> _EXERCISE GOAL_
Check each line of the records below for the word "completeShard" and give the number of lines that have it, with nothing added.

Stored dataset items:
++++
theorem batchOf_counts_hide (m) (hm : 1 &&& m = 1) : ∀ s st r s0 s1 x, ((State.batchOf s st r s0 s1).counts x).hide m = x.hide m := by
  intro s st r s0 s1 x
  unfold State.batchOf
  split
  · unfold State.momentsBatch
    extract_lets
    (repeat' split) <;> first | rfl | exact (State.bumpBy_hide _ hm ..).trans ((State.bumpBy_hide _ hm ..).trans (State.bumpBy_hide _ hm ..))
  · unfold State.masterBatch
    extract_lets
    (repeat' split) <;> first | rfl | exact (State.bumpBy_hide _ hm ..).trans ((State.bumpBy_hide _ hm ..).trans (State.bumpBy_hide _ hm ..))
  · unfold State.workingBatch
    extract_lets
    (repeat' split) <;> first | rfl | exact State.bumpBy_hide _ hm ..

@[simp] theorem State.updBatch_hide (m : Nat) (hm : 51677 &&& m = 51677) : ∀ a0 a1 a2 a3, (State.updBatch a0 a1 a2 a3).hide m = a0.hide m := by
  intro a0 a1 a2 a3
  refine hide_mono ?_ hm
  unfold State.updBatch
  extract_lets p s
  have hs : s.hide 51677 = a0.hide 51677 := by
    simp only [s, p]; split
    · rfl
    · exact State.rngFault_hide _ rfl ..
  clear_value s p
  split
  · exact hs
  · rename_i r _
    split
    · exact hs
    · extract_lets n s0 s1 b t s2 s3
      have hb : b.s.hide 51677 = a0.hide 51677 := (State.batchOf_hide _ rfl ..).trans hs
      have hc : ∀ x : State, (b.counts x).hide 51677 = x.hide 51677 := fun x => batchOf_counts_hide _ rfl ..
      have ht : t.hide 51677 = a0.hide 51677 := (State.roundedFor_hide _ rfl ..).trans hb
      clear_value b t
      split
      · exact (State.batchUnread_hide _ rfl ..).trans ht
      · split
        · exact (State.batchFailed_hide _ rfl ..).trans ((State.openBatch_hide _ rfl ..).trans ((State.bump_hide _ rfl ..).trans ht))
        · split
          · exact (State.batchFailed_hide _ rfl ..).trans ((State.openBatch_hide _ rfl ..).trans ht)
          · exact (State.closeBatch_hide _ rfl ..).trans ((hc _).trans ((State.writeRuns_hide _ rfl ..).trans ((State.openBatch_hide _ rfl ..).trans ht)))

theorem execUpdBatch_hide : ∀ a0 a1 a2 a3 t, execUpdBatch a0 a1 a2 a3 = .next t → t.hide 51677 = a3.hide 51677 := by
  intro a0 a1 a2 a3 t h
  simp only [execUpdBatch, done, Host.Outcome.next.injEq] at h
  subst h
  simp [-List.foldl_cons, -List.foldl_nil]

@[simp] theorem State.keep_hide (m : Nat) (hm : 16 &&& m = 16) : ∀ a0 a1 a2, (State.keep a0 a1 a2).hide m = a0.hide m := by
  intro a0 a1 a2
  refine hide_mono ?_ hm
  unfold State.keep
  simp [-List.foldl_cons, -List.foldl_nil]

@[simp] theorem State.updateNow_hide (m : Nat) (hm : 49301 &&& m = 49301) : ∀ a0 a1 a2, (State.updateNow a0 a1 a2).hide m = a0.hide m := by
  intro a0 a1 a2
  refine hide_mono ?_ hm
  unfold State.updateNow
  simp [-List.foldl_cons, -List.foldl_nil]

@[simp] theorem State.applyNow_hide (m : Nat) (hm : 16 &&& m = 16) : ∀ a0 a1 a2, (State.applyNow a0 a1 a2).hide m = a0.hide m := by
  intro a0 a1 a2
  refine hide_mono ?_ hm
  unfold State.applyNow
  simp [-List.foldl_cons, -List.foldl_nil]

@[simp] theorem State.deriveNow_hide (m : Nat) (hm : 16 &&& m = 16) : ∀ a0 a1 a2, (State.deriveNow a0 a1 a2).hide m = a0.hide m := by
  intro a0 a1 a2
  refine hide_mono ?_ hm
  unfold State.deriveNow
  simp [-List.foldl_cons, -List.foldl_nil]

@[simp] theorem State.updGo_hide (m : Nat) (hm : 49629 &&& m = 49629) : ∀ a0 a1 a2 a3 a4, (∀ t c, (a4 t c).hide m = t.hide m) →
    (State.updGo a0 a1 a2 a3 a4).hide m = a0.hide m := by
  intro a0 a1 a2 a3 a4 h
  unfold State.updGo
  extract_lets j
  have hj : j.1.hide m = a0.hide m := State.openJournal_hide m (sub_mask hm (by decide)) ..
  clear_value j
  split
  · exact (State.cmdEnd_hide m (sub_mask hm (by decide)) ..).trans hj
  · split
    · exact (State.cmdFail_hide m (sub_mask hm (by decide)) ..).trans hj
    · exact (h ..).trans hj

@[simp] theorem State.updStart_hide (m : Nat) (hm : 49629 &&& m = 49629) : ∀ a0 a1 a2 a3, (∀ t c, (a3 t c).hide m = t.hide m) →
    (State.updStart a0 a1 a2 a3).hide m = a0.hide m := by
  intro a0 a1 a2 a3 h
  unfold State.updStart
  dsimp only
  split
  · have e : ∀ (x : State) i c w f z, (x.cmdFail clsUpd i c w f z).hide m = x.hide m := fun x i c w f z =>
      State.cmdFail_hide m (sub_mask hm (by decide)) ..
    split
    · rfl
    · split
      · exact (State.cmdEnd_hide m (sub_mask hm (by decide)) ..).trans ((State.event_hide m (sub_mask hm (by decide)) ..).trans (State.setUpd_hide m (sub_mask hm (by decide)) ..))
      · split
        · exact (e ..).trans (State.setUpd_hide m (sub_mask hm (by decide)) ..)
        · split
          · rfl
          · exact (State.updGo_hide m hm _ _ _ _ _ h).trans (State.setUpd_hide m (sub_mask hm (by decide)) ..)
  · rfl

theorem execUpdate_hide : ∀ a0 a1 t, execUpdate a0 a1 = .next t → t.hide 49629 = a1.hide 49629 := by
  intro a0 a1 t h
  simp only [execUpdate, done, Host.Outcome.next.injEq] at h
  subst h
  simp [-List.foldl_cons, -List.foldl_nil]

theorem execApply_hide : ∀ a0 a1 t, execApply a0 a1 = .next t → t.hide 49629 = a1.hide 49629 := by
  intro a0 a1 t h
  simp only [execApply, done, Host.Outcome.next.injEq] at h
  subst h
  simp [-List.foldl_cons, -List.foldl_nil]

theorem execDerive_hide : ∀ a0 a1 t, execDerive a0 a1 = .next t → t.hide 49629 = a1.hide 49629 := by
  intro a0 a1 t h
  simp only [execDerive, done, Host.Outcome.next.injEq] at h
  subst h
  simp [-List.foldl_cons, -List.foldl_nil]

@[simp] theorem State.incomplete_hide (m : Nat) (hm : 49629 &&& m = 49629) : ∀ a0 a1 a2, (State.incomplete a0 a1 a2).hide m = a0.hide m := by
  intro a0 a1 a2
  refine hide_mono ?_ hm
  unfold State.incomplete
  simp [-List.foldl_cons, -List.foldl_nil]

@[simp] theorem State.completeMaster_hide (m : Nat) (hm : 16 &&& m = 16) : ∀ a0 a1 a2 a3, (State.completeMaster a0 a1 a2 a3).hide m = a0.hide m := by
  intro a0 a1 a2 a3
  refine hide_mono ?_ hm
  unfold State.completeMaster
  simp [-List.foldl_cons, -List.foldl_nil]

@[simp] theorem State.completeWorking_hide (m : Nat) (hm : 48 &&& m = 48) : ∀ a0 a1 a2 a3, (State.completeWorking a0 a1 a2 a3).hide m = a0.hide m := by
  intro a0 a1 a2 a3
  refine hide_mono ?_ hm
  unfold State.completeWorking
  try dsimp only
  (repeat' split) <;> simp [-List.foldl_cons, -List.foldl_nil]

@[simp] theorem State.completeRest_hide (m : Nat) (hm : 48 &&& m = 48) : ∀ a0 a1 a2 a3, (State.completeRest a0 a1 a2 a3).hide m = a0.hide m := by
  intro a0 a1 a2 a3
  refine hide_mono ?_ hm
  unfold State.completeRest
  simp [-List.foldl_cons, -List.foldl_nil]

@[simp] theorem State.completePairs_hide (m : Nat) (hm : 49661 &&& m = 49661) : ∀ a0 a1 a2 a3 a4, (State.completePairs a0 a1 a2 a3 a4).hide m = a0.hide m := by
  intro a0 a1 a2 a3 a4
  refine hide_mono ?_ hm
  unfold State.completePairs
  try dsimp only
  (repeat' split) <;> simp [-List.foldl_cons, -List.foldl_nil]

@[simp] theorem State.completeDirection_hide (m : Nat) (hm : 49661 &&& m = 49661) : ∀ a0 a1 a2 a3, (State.completeDirection a0 a1 a2 a3).hide m = a0.hide m := by
  intro a0 a1 a2 a3
  refine hide_mono ?_ hm
  unfold State.completeDirection
  (repeat' split) <;> simp [-List.foldl_cons, -List.foldl_nil]

@[simp] theorem State.completeShard_hide (m : Nat) (hm : 49661 &&& m = 49661) : ∀ a0 a1 a2, (State.completeShard a0 a1 a2).hide m = a0.hide m := by
  intro a0 a1 a2
  refine hide_mono ?_ hm
  unfold State.completeShard
  (repeat' split) <;> simp [-List.foldl_cons, -List.foldl_nil]

@[simp] theorem State.completionPass_hide (m : Nat) (hm : 49661 &&& m = 49661) : ∀ a0 a1, (State.completionPass a0 a1).hide m = a0.hide m := by
  intro a0 a1
  refine hide_mono ?_ hm
  unfold State.completionPass
  (repeat' split) <;> simp [-List.foldl_cons, -List.foldl_nil]

theorem execCompletionPass_hide : ∀ a0 a1 t, execCompletionPass a0 a1 = .next t → t.hide 49661 = a1.hide 49661 := by
  intro a0 a1 t h
  simp only [execCompletionPass, done, Host.Outcome.next.injEq] at h
  subst h
  simp [-List.foldl_cons, -List.foldl_nil]

@[simp] theorem State.formRecord_hide (m : Nat) (hm : 49629 &&& m = 49629) : ∀ a0 a1 a2 a3 a4, (State.formRecord a0 a1 a2 a3 a4).s.hide m = a0.hide m := by
  intro a0 a1 a2 a3 a4
  refine hide_mono ?_ hm
  unfold State.formRecord
  simp [-List.foldl_cons, -List.foldl_nil]

@[simp] theorem State.sendTo_hide (m : Nat) (hm : 64 &&& m = 64) : ∀ a0 a1 a2 a3 a4, (State.sendTo a0 a1 a2 a3 a4).hide m = a0.hide m := by
  intro a0 a1 a2 a3 a4
  refine hide_mono ?_ hm
  unfold State.sendTo
  simp [-List.foldl_cons, -List.foldl_nil]

@[simp] theorem State.readFrom_hide (m : Nat) (hm : 64 &&& m = 64) : ∀ a0 a1 a2 a3 a4, (State.readFrom a0 a1 a2 a3 a4).hide m = a0.hide m := by
  intro a0 a1 a2 a3 a4
  refine hide_mono ?_ hm
  unfold State.readFrom
  simp [-List.foldl_cons, -List.foldl_nil]

@[simp] theorem State.writeRecord_hide (m : Nat) (hm : 49629 &&& m = 49629) : ∀ a0 a1 a2 a3 a4, (State.writeRecord a0 a1 a2 a3 a4).s.hide m = a0.hide m := by
  intro a0 a1 a2 a3 a4
  refine hide_mono ?_ hm
  unfold State.writeRecord
  simp [-List.foldl_cons, -List.foldl_nil]

@[simp] theorem State.exportNow_hide (m : Nat) (hm : 49629 &&& m = 49629) : ∀ a0 a1 a2, (State.exportNow a0 a1 a2).hide m = a0.hide m := by
  intro a0 a1 a2
  refine hide_mono ?_ hm
  unfold State.exportNow
  try dsimp only
  (repeat' split) <;> simp [-List.foldl_cons, -List.foldl_nil]

theorem execExportShard_hide : ∀ a0 a1 t, execExportShard a0 a1 = .next t → t.hide 49629 = a1.hide 49629 := by
  intro a0 a1 t h
  simp only [execExportShard, done, Host.Outcome.next.injEq] at h
  subst h
  simp [-List.foldl_cons, -List.foldl_nil]

@[simp] theorem State.exportSent_hide (m : Nat) (hm : 21 &&& m = 21) : ∀ a0 a1, (State.exportSent a0 a1).hide m = a0.hide m := by
  intro a0 a1
  refine hide_mono ?_ hm
  unfold State.exportSent
  (repeat' split) <;> simp [-List.foldl_cons, -List.foldl_nil]

@[simp] theorem State.importPlanes_hide (m : Nat) (hm : 49629 &&& m = 49629) : ∀ a0 a1 a2 a3, (State.importPlanes a0 a1 a2 a3).hide m = a0.hide m := by
  intro a0 a1 a2 a3
  refine hide_mono ?_ hm
  unfold State.importPlanes
  simp (disch := (first | (intros; simp [-List.foldl_cons, -List.foldl_nil]; done) | (intros; split <;> (simp [-List.foldl_cons, -List.foldl_nil]; done)) | fail)) [-List.foldl_cons, -List.foldl_nil]

@[simp] theorem State.importRecord_hide (m : Nat) (hm : 49629 &&& m = 49629) : ∀ a0 a1 a2 a3, (State.importRecord a0 a1 a2 a3).hide m = a0.hide m := by
  intro a0 a1 a2 a3
  refine hide_mono ?_ hm
  unfold State.importRecord
  simp [-List.foldl_cons, -List.foldl_nil]

@[simp] theorem State.importNow_hide (m : Nat) (hm : 49629 &&& m = 49629) : ∀ a0 a1 a2, (State.importNow a0 a1 a2).hide m = a0.hide m := by
  intro a0 a1 a2
  refine hide_mono ?_ hm
  unfold State.importNow
  extract_lets a h n p
  have hh : h.s.hide 49629 = a0.hide 49629 := State.readMem_hide _ rfl ..
  have hp : p.s.hide 49629 = a0.hide 49629 := (State.readMem_hide _ rfl ..).trans hh
  clear_value h p
  (repeat' split) <;> simp [hh, hp]

theorem execImportShard_hide : ∀ a0 a1 t, execImportShard a0 a1 = .next t → t.hide 49629 = a1.hide 49629 := by
  intro a0 a1 t h
  simp only [execImportShard, done, Host.Outcome.next.injEq] at h
  subst h
  simp [-List.foldl_cons, -List.foldl_nil]

@[simp] theorem State.importGot_hide (m : Nat) (hm : 49629 &&& m = 49629) : ∀ a0 a1 a2 a3 a4, (State.importGot a0 a1 a2 a3 a4).hide m = a0.hide m := by
  intro a0 a1 a2 a3 a4
  refine hide_mono ?_ hm
  unfold State.importGot
  (repeat' split) <;> simp [-List.foldl_cons, -List.foldl_nil]

@[simp] theorem State.shipRecord_hide (m : Nat) (hm : 49629 &&& m = 49629) : ∀ a0 a1 a2 a3 a4, (State.shipRecord a0 a1 a2 a3 a4).hide m = a0.hide m := by
  intro a0 a1 a2 a3 a4
  refine hide_mono ?_ hm
  unfold State.shipRecord
  simp [-List.foldl_cons, -List.foldl_nil]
++++
> _EXERCISE RESPONSE_
2